Starting at the line below holding "tCount := p.tStage" and stopping at the line holding "(43_timer_engine.md section 3;", print every line exactly, both ends included, and leave the rest out.

**SOURCE MATERIAL**
####

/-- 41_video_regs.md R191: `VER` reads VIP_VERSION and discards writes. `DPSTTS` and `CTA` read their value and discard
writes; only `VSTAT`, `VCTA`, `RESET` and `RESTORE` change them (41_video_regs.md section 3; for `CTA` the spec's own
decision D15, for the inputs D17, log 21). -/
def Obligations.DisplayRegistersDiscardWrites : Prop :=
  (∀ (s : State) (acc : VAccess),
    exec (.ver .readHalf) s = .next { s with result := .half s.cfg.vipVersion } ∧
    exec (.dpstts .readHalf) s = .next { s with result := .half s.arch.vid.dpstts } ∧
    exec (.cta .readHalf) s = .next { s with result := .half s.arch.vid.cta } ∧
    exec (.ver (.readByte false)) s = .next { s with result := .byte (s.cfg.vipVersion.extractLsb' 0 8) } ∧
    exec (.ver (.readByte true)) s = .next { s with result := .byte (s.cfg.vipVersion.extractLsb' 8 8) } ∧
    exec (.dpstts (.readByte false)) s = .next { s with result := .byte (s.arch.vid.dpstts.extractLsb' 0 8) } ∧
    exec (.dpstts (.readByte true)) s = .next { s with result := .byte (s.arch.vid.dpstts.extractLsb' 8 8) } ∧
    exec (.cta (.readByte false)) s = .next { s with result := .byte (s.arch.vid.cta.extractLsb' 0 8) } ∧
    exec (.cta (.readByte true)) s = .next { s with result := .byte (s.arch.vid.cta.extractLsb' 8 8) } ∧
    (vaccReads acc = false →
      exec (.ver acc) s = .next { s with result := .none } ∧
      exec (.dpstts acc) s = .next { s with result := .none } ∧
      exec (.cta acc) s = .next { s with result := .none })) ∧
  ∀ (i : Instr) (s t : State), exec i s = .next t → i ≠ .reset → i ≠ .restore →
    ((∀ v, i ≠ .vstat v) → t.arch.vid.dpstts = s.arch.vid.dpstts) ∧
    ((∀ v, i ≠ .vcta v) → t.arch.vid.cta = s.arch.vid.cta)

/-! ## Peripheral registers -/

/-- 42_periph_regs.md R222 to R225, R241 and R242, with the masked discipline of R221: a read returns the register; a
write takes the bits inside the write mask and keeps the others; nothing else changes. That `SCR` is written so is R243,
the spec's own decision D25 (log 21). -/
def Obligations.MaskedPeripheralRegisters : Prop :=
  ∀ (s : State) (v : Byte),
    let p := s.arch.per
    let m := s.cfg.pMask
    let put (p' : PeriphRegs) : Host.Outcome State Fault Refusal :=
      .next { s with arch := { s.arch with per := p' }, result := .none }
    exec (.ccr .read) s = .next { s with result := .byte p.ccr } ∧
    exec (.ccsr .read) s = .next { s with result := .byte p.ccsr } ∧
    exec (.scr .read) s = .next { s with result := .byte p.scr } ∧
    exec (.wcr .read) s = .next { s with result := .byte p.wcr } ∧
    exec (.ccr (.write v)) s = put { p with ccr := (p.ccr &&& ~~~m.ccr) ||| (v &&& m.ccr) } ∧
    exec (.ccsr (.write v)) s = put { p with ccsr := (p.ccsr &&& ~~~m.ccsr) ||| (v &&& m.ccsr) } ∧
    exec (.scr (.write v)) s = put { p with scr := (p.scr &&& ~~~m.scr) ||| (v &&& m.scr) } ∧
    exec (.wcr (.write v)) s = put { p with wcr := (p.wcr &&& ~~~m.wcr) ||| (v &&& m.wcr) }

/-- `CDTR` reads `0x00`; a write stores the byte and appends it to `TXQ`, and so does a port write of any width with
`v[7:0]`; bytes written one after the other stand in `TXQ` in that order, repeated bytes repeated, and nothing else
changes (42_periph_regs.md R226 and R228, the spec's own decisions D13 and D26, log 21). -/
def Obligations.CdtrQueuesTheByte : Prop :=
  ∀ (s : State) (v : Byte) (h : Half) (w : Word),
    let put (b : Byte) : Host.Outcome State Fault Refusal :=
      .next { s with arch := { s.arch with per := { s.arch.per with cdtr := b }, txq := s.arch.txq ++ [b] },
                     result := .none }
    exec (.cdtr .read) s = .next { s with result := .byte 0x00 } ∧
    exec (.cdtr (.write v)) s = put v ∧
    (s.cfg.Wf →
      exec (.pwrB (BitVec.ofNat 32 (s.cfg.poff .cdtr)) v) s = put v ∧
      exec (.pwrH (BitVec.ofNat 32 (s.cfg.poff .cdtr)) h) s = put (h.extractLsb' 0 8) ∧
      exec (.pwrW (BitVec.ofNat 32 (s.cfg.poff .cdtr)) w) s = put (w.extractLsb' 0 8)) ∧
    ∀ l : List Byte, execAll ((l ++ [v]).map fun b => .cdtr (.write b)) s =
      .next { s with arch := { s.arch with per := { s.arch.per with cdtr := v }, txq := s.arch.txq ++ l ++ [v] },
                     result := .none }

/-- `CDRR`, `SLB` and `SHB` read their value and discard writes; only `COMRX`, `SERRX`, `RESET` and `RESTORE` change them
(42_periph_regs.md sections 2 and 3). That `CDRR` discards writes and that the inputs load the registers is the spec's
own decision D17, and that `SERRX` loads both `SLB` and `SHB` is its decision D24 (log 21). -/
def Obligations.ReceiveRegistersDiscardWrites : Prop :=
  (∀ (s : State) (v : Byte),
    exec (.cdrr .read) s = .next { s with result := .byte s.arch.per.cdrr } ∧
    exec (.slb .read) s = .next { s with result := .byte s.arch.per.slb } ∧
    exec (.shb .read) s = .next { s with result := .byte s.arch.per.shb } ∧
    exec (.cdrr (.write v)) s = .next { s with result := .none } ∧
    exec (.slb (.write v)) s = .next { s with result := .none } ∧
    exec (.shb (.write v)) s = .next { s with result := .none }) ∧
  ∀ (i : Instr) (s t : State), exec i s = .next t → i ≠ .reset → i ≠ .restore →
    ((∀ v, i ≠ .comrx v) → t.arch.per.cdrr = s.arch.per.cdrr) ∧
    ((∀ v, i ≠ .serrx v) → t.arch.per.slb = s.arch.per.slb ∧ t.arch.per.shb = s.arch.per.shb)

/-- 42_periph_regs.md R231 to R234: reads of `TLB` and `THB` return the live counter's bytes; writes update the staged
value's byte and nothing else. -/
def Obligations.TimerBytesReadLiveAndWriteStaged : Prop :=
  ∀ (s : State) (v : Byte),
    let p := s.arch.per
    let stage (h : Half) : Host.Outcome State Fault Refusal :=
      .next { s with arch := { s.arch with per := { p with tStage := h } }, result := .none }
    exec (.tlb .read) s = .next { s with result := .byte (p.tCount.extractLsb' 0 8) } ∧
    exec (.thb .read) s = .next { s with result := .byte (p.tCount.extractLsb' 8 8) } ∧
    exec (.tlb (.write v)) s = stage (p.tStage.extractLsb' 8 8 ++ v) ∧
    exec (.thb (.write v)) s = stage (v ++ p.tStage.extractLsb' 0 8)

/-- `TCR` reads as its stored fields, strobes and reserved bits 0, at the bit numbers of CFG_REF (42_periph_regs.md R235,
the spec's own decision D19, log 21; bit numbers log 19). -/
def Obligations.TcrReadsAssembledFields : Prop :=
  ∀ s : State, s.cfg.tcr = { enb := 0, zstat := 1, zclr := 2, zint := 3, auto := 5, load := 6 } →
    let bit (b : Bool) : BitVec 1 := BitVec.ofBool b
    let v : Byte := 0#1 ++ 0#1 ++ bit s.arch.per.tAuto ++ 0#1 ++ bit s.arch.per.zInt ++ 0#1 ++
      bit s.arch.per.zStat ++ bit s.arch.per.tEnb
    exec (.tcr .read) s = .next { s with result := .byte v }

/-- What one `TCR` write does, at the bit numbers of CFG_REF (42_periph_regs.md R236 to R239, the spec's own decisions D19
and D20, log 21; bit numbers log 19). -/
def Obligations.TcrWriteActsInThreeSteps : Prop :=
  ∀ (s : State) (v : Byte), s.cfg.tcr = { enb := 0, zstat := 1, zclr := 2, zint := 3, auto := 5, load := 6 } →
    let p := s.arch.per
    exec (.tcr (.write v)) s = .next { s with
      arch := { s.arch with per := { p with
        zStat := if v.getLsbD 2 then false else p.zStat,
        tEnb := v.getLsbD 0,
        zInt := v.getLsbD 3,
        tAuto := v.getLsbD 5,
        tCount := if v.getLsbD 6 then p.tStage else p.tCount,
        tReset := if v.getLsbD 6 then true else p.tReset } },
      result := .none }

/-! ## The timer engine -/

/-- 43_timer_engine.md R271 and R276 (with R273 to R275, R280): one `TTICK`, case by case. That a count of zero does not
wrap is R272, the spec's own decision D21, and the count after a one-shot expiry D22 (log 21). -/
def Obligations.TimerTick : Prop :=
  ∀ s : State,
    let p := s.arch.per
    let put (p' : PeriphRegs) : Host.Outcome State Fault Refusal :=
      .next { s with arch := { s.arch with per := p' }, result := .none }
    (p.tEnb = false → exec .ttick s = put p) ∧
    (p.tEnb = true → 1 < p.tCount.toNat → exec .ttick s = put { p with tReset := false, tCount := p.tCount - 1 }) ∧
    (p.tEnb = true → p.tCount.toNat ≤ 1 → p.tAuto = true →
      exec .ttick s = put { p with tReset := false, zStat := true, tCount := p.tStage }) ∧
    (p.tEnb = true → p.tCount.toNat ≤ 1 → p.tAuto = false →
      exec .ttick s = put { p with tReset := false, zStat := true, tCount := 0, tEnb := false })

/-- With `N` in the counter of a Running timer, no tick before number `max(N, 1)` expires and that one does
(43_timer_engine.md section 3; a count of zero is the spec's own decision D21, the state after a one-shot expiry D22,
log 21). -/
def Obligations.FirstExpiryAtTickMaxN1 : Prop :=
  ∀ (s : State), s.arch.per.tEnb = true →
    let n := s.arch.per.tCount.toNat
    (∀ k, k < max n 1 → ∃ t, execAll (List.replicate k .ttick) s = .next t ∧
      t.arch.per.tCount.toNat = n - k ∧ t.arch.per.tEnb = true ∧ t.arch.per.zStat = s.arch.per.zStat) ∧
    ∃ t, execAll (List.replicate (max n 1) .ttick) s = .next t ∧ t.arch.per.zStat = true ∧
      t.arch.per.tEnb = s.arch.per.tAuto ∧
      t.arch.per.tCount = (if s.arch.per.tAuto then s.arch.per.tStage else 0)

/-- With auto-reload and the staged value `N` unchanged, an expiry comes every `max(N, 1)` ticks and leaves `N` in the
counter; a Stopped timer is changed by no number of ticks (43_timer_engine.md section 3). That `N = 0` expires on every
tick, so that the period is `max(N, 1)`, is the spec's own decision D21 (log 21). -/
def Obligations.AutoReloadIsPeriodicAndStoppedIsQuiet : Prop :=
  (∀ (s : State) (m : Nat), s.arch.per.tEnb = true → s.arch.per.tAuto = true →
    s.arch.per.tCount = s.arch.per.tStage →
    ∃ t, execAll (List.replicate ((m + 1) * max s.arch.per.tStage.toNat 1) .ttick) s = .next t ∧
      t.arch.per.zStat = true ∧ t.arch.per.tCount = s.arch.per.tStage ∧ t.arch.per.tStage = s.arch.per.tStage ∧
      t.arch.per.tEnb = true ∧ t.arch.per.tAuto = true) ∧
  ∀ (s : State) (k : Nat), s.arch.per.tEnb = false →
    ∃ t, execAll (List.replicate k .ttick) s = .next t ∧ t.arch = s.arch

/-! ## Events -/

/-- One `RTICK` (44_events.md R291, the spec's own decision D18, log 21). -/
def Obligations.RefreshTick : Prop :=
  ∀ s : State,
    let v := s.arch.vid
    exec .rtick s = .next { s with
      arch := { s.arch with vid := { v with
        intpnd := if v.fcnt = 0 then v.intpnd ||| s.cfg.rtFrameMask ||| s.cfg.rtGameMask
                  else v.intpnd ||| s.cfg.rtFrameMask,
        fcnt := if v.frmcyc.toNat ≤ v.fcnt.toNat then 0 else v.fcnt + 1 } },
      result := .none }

####

**ANSWER AREA**
      exec .ttick s = put { p with tReset := false, zStat := true, tCount := p.tStage }) ∧
    (p.tEnb = true → p.tCount.toNat ≤ 1 → p.tAuto = false →
      exec .ttick s = put { p with tReset := false, zStat := true, tCount := 0, tEnb := false })

/-- With `N` in the counter of a Running timer, no tick before number `max(N, 1)` expires and that one does
(43_timer_engine.md section 3; a count of zero is the spec's own decision D21, the state after a one-shot expiry D22,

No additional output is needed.